Please write out exactly the lines of the data below from the line holding "def mapPublicationAct : M Unit := do" through the line holding "if (contextAt s", and leave out the rest.

PROVIDED ENTRIES Start Marker

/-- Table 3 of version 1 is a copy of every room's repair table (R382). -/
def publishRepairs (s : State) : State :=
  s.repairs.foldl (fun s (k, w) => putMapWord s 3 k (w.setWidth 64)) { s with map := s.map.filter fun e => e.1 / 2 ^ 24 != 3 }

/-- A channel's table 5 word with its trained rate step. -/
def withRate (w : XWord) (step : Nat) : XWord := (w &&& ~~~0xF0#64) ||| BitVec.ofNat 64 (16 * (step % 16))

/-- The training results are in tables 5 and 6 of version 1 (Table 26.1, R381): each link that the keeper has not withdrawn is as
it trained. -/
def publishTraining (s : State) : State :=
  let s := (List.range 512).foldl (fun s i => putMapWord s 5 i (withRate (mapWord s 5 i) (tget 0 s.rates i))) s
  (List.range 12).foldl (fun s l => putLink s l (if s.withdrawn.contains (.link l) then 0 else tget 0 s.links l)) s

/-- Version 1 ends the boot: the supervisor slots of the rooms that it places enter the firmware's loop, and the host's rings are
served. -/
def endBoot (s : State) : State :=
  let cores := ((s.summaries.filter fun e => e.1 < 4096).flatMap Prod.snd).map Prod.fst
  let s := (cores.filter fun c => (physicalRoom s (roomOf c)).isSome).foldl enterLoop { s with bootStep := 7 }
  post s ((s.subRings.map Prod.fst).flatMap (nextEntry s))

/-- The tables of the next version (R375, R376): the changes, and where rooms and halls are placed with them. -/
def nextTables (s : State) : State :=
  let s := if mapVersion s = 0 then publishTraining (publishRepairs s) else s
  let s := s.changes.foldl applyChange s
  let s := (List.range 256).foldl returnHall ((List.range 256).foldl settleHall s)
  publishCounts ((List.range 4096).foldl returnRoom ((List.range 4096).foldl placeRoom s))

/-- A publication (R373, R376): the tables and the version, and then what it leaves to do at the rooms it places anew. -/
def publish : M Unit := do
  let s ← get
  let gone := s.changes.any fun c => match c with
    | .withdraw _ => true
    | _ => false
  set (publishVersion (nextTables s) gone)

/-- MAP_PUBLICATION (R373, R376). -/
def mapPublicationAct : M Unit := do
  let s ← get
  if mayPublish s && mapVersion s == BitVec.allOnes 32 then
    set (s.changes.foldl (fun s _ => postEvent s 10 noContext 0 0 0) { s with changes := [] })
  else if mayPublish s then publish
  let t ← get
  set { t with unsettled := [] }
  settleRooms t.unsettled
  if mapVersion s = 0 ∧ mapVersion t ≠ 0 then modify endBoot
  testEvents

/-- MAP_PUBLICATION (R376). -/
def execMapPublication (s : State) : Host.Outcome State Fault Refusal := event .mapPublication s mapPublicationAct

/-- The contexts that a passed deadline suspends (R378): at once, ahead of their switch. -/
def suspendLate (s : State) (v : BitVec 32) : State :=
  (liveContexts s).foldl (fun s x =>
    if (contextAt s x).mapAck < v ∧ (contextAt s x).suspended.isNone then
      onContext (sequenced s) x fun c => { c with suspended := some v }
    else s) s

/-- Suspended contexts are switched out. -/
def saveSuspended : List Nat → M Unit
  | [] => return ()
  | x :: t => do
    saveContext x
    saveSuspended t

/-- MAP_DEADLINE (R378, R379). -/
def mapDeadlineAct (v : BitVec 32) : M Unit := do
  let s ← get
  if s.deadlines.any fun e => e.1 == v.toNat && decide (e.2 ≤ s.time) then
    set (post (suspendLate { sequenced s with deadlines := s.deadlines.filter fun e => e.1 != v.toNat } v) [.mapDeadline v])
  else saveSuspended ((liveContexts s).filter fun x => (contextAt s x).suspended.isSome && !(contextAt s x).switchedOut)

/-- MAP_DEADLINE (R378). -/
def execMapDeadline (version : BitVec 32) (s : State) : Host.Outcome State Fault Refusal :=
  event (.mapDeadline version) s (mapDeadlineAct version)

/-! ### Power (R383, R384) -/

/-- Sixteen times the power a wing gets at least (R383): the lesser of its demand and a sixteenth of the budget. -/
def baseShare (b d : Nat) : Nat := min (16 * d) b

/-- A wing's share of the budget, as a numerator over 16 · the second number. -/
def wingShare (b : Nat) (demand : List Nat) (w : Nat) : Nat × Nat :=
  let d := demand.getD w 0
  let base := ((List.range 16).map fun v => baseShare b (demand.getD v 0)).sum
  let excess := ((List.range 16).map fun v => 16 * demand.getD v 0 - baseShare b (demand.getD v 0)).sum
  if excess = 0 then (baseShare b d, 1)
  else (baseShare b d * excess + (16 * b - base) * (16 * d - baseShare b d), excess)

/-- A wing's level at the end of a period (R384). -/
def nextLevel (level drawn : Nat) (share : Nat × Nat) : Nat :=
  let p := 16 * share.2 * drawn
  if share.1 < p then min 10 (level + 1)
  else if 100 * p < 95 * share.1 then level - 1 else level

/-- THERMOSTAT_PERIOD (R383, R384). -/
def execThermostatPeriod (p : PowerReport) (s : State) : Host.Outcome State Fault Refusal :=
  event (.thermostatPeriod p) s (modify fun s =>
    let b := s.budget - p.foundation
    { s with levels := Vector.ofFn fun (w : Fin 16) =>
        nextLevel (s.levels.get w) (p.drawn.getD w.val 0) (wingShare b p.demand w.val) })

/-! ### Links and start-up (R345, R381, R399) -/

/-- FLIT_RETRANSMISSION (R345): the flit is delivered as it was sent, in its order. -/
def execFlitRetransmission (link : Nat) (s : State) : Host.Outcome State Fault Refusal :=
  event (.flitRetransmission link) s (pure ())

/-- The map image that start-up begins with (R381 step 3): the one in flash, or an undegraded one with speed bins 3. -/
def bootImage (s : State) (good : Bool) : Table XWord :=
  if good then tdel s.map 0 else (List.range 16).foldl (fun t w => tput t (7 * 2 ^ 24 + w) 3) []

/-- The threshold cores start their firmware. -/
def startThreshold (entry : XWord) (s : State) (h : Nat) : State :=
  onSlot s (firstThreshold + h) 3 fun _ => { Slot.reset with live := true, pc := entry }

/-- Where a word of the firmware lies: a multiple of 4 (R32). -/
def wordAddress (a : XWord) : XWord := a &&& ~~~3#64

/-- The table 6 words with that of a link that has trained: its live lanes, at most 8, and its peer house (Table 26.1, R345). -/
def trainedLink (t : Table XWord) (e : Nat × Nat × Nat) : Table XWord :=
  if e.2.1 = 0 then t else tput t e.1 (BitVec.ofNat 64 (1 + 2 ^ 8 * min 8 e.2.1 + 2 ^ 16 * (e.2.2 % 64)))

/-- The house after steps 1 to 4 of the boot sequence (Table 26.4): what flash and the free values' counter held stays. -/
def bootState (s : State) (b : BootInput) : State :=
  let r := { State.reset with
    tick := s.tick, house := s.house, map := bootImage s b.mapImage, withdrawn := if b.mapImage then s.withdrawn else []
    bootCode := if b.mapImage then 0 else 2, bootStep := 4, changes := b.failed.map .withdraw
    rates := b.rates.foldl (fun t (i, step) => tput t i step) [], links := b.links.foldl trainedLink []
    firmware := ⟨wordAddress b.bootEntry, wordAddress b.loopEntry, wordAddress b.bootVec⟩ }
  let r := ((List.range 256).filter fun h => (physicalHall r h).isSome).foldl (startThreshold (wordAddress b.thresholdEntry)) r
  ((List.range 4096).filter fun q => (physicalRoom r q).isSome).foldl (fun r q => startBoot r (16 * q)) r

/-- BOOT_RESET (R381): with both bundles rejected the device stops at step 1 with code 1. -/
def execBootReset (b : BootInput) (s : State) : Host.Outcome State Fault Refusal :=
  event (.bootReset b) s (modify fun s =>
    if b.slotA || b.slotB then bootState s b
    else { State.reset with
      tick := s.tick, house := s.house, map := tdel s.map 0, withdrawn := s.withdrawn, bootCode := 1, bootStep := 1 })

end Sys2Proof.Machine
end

PROVIDED ENTRIES End Marker

RESULT FOR THIS TASK:
def mapPublicationAct : M Unit := do
  let s ← get
  if mayPublish s && mapVersion s == BitVec.allOnes 32 then
    set (s.changes.foldl (fun s _ => postEvent s 10 noContext 0 0 0) { s with changes := [] })
  else if mayPublish s then publish
  let t ← get
  set { t with unsettled := [] }
  settleRooms t.unsettled
  if mapVersion s = 0 ∧ mapVersion t ≠ 0 then modify endBoot
  testEvents

/-- MAP_PUBLICATION (R376). -/
def execMapPublication (s : State) : Host.Outcome State Fault Refusal := event .mapPublication s mapPublicationAct

/-- The contexts that a passed deadline suspends (R378): at once, ahead of their switch. -/
def suspendLate (s : State) (v : BitVec 32) : State :=
  (liveContexts s).foldl (fun s x =>
    if (contextAt s x).mapAck < v ∧ (contextAt s x).suspended.isNone then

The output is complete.